Attn paw2001: Unless you were around before the crash and already knew this, or know how most forums work, to pm someone, you need to have a minimum of 10 posts...

Just a heads up as to why it might not have sent out


----------



## paw2001 (May 25, 2010)

ah, thanks


----------



## troutonafly (Jul 5, 2010)

if you have any shrimp left im interested thanks randy


----------



## pieces71 (Apr 21, 2010)

pmed you.....


----------



## InfraredDream (Jun 24, 2010)

Hello,

I have a few from the wild kind of cherries and they say these guys do interbreed, so I am interested in having 4 mixed sexes if they are big enough to tell.
Is that OK with you or you have a minimal number to do a transaction 
Let me know. Thanks


----------



## pieces71 (Apr 21, 2010)

InfraredDream said:


> Hello,
> 
> I have a few from the wild kind of cherries and they say these guys do interbreed, so I am interested in having 4 mixed sexes if they are big enough to tell.
> Is that OK with you or you have a minimal number to do a transaction
> Let me know. Thanks


that what I'm selling, wild kind of cherry shrimps,if you do have some already i think you do not need to get some (how many is few)coz they will breed like rabbits..or if you still want some you can drop by my place,I will not reply to your pm as this is my reply already,let me know


----------



## pieces71 (Apr 21, 2010)

for those members who PMed me I'll replay tomorrow as it is late now.... just arrive from work


----------



## Jeannelamp (May 3, 2010)

Hi if you have any cherries left I would
Be interested. Thanks!


----------



## InfraredDream (Jun 24, 2010)

Well, yours are red, mine have no colour at all 
So, if you're willing to give just 4 and can mix males and females, that's gonna be awesome!
PM me when you have some time where we can meet (if you are me picking just 4).


----------



## tnguyen (Jun 30, 2010)

would a beta fish eat them? I'm setting up a small tank for my son and he wants a beta.


----------



## wsl (Apr 21, 2010)

Chances are, yes the betta would eat the shrimp.


----------



## InfraredDream (Jun 24, 2010)

As wsl just told me the wild ones will interbreed with cherries and the babies would actually be weaker, I won't buy these, sorry.

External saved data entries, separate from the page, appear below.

@[simp] theorem takeFree_now : (takeFree s).now = s.now := rfl
@[simp] theorem takeFree_bootAt : (takeFree s).bootAt = s.bootAt := rfl
@[simp] theorem takeFree_dict : (takeFree s).dict = s.dict := rfl
@[simp] theorem takeFree_ep : (takeFree s).ep = s.ep := rfl
@[simp] theorem takeFree_ev : (takeFree s).ev = s.ev := rfl
@[simp] theorem takeFree_qps : (takeFree s).qps = s.qps := rfl
@[simp] theorem takeFree_sluice : (takeFree s).sluice = s.sluice := rfl
@[simp] theorem takeFree_host : (takeFree s).host = s.host := rfl
@[simp] theorem takeFree_vols : (takeFree s).vols = s.vols := rfl
@[simp] theorem takeFree_map : (takeFree s).map = s.map := rfl
@[simp] theorem takeFree_prot : (takeFree s).prot = s.prot := rfl
@[simp] theorem takeFree_pools : (takeFree s).pools = s.pools := rfl
@[simp] theorem takeFree_ilog : (takeFree s).ilog = s.ilog := rfl
@[simp] theorem takeFree_drv : (takeFree s).drv = s.drv := rfl
@[simp] theorem takeFree_key : (takeFree s).key = s.key := rfl
@[simp] theorem takeFree_cache : (takeFree s).cache = s.cache := rfl
@[simp] theorem takeFree_lines : (takeFree s).lines = s.lines := rfl
@[simp] theorem takeFree_pair : (takeFree s).pair = s.pair := rfl
@[simp] theorem takeFree_pack : (takeFree s).pack = s.pack := rfl
@[simp] theorem takeFree_power : (takeFree s).power = s.power := rfl
@[simp] theorem takeFree_mgmt : (takeFree s).mgmt = s.mgmt := rfl
@[simp] theorem takeFree_pins : (takeFree s).pins = s.pins := rfl
@[simp] theorem takeFree_out : (takeFree s).out = s.out := rfl
@[simp] theorem takeFree_pending : (takeFree s).pending = s.pending := rfl

@[simp] theorem drive_now (p : Pin) (level : Bool) : (drive s p level).now = s.now := rfl
@[simp] theorem drive_bootAt (p : Pin) (level : Bool) : (drive s p level).bootAt = s.bootAt := rfl
@[simp] theorem drive_dict (p : Pin) (level : Bool) : (drive s p level).dict = s.dict := rfl
@[simp] theorem drive_ep (p : Pin) (level : Bool) : (drive s p level).ep = s.ep := rfl
@[simp] theorem drive_ev (p : Pin) (level : Bool) : (drive s p level).ev = s.ev := rfl
@[simp] theorem drive_qps (p : Pin) (level : Bool) : (drive s p level).qps = s.qps := rfl
@[simp] theorem drive_sluice (p : Pin) (level : Bool) : (drive s p level).sluice = s.sluice := rfl
@[simp] theorem drive_host (p : Pin) (level : Bool) : (drive s p level).host = s.host := rfl
@[simp] theorem drive_vols (p : Pin) (level : Bool) : (drive s p level).vols = s.vols := rfl
@[simp] theorem drive_map (p : Pin) (level : Bool) : (drive s p level).map = s.map := rfl
@[simp] theorem drive_prot (p : Pin) (level : Bool) : (drive s p level).prot = s.prot := rfl
@[simp] theorem drive_pools (p : Pin) (level : Bool) : (drive s p level).pools = s.pools := rfl
@[simp] theorem drive_ilog (p : Pin) (level : Bool) : (drive s p level).ilog = s.ilog := rfl
@[simp] theorem drive_drv (p : Pin) (level : Bool) : (drive s p level).drv = s.drv := rfl
@[simp] theorem drive_key (p : Pin) (level : Bool) : (drive s p level).key = s.key := rfl
@[simp] theorem drive_cache (p : Pin) (level : Bool) : (drive s p level).cache = s.cache := rfl
@[simp] theorem drive_lines (p : Pin) (level : Bool) : (drive s p level).lines = s.lines := rfl
@[simp] theorem drive_pair (p : Pin) (level : Bool) : (drive s p level).pair = s.pair := rfl
@[simp] theorem drive_pack (p : Pin) (level : Bool) : (drive s p level).pack = s.pack := rfl
@[simp] theorem drive_power (p : Pin) (level : Bool) : (drive s p level).power = s.power := rfl
@[simp] theorem drive_mgmt (p : Pin) (level : Bool) : (drive s p level).mgmt = s.mgmt := rfl
@[simp] theorem drive_freeCtr (p : Pin) (level : Bool) : (drive s p level).freeCtr = s.freeCtr := rfl
@[simp] theorem drive_pending (p : Pin) (level : Bool) : (drive s p level).pending = s.pending := rfl

@[simp] theorem tick_bootAt : (tick s).bootAt = s.bootAt := rfl
@[simp] theorem tick_dict : (tick s).dict = s.dict := rfl
@[simp] theorem tick_ep : (tick s).ep = s.ep := rfl
@[simp] theorem tick_ev : (tick s).ev = s.ev := rfl
@[simp] theorem tick_qps : (tick s).qps = s.qps := rfl
@[simp] theorem tick_sluice : (tick s).sluice = s.sluice := rfl
@[simp] theorem tick_host : (tick s).host = s.host := rfl
@[simp] theorem tick_vols : (tick s).vols = s.vols := rfl
@[simp] theorem tick_map : (tick s).map = s.map := rfl
@[simp] theorem tick_prot : (tick s).prot = s.prot := rfl
@[simp] theorem tick_pools : (tick s).pools = s.pools := rfl
@[simp] theorem tick_ilog : (tick s).ilog = s.ilog := rfl
@[simp] theorem tick_drv : (tick s).drv = s.drv := rfl
@[simp] theorem tick_key : (tick s).key = s.key := rfl
@[simp] theorem tick_cache : (tick s).cache = s.cache := rfl
@[simp] theorem tick_lines : (tick s).lines = s.lines := rfl
@[simp] theorem tick_pair : (tick s).pair = s.pair := rfl
@[simp] theorem tick_pack : (tick s).pack = s.pack := rfl
@[simp] theorem tick_power : (tick s).power = s.power := rfl
@[simp] theorem tick_mgmt : (tick s).mgmt = s.mgmt := rfl
@[simp] theorem tick_pins : (tick s).pins = s.pins := rfl
@[simp] theorem tick_out : (tick s).out = s.out := rfl
@[simp] theorem tick_freeCtr : (tick s).freeCtr = s.freeCtr := rfl
@[simp] theorem tick_pending : (tick s).pending = s.pending := rfl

And for the betta and these small shrimps, this was exactly what I tried to do when I got mine. I put the biggest one of them for the night and my betta did not stop looking for it and chasing it all the time. Not sure it he would have eatten it eventually as I felt this was not a happy living both for the betta and the shrimp. So with the kind help of wsl I setup a shrimp tank and now everybody (including me) is happy


----------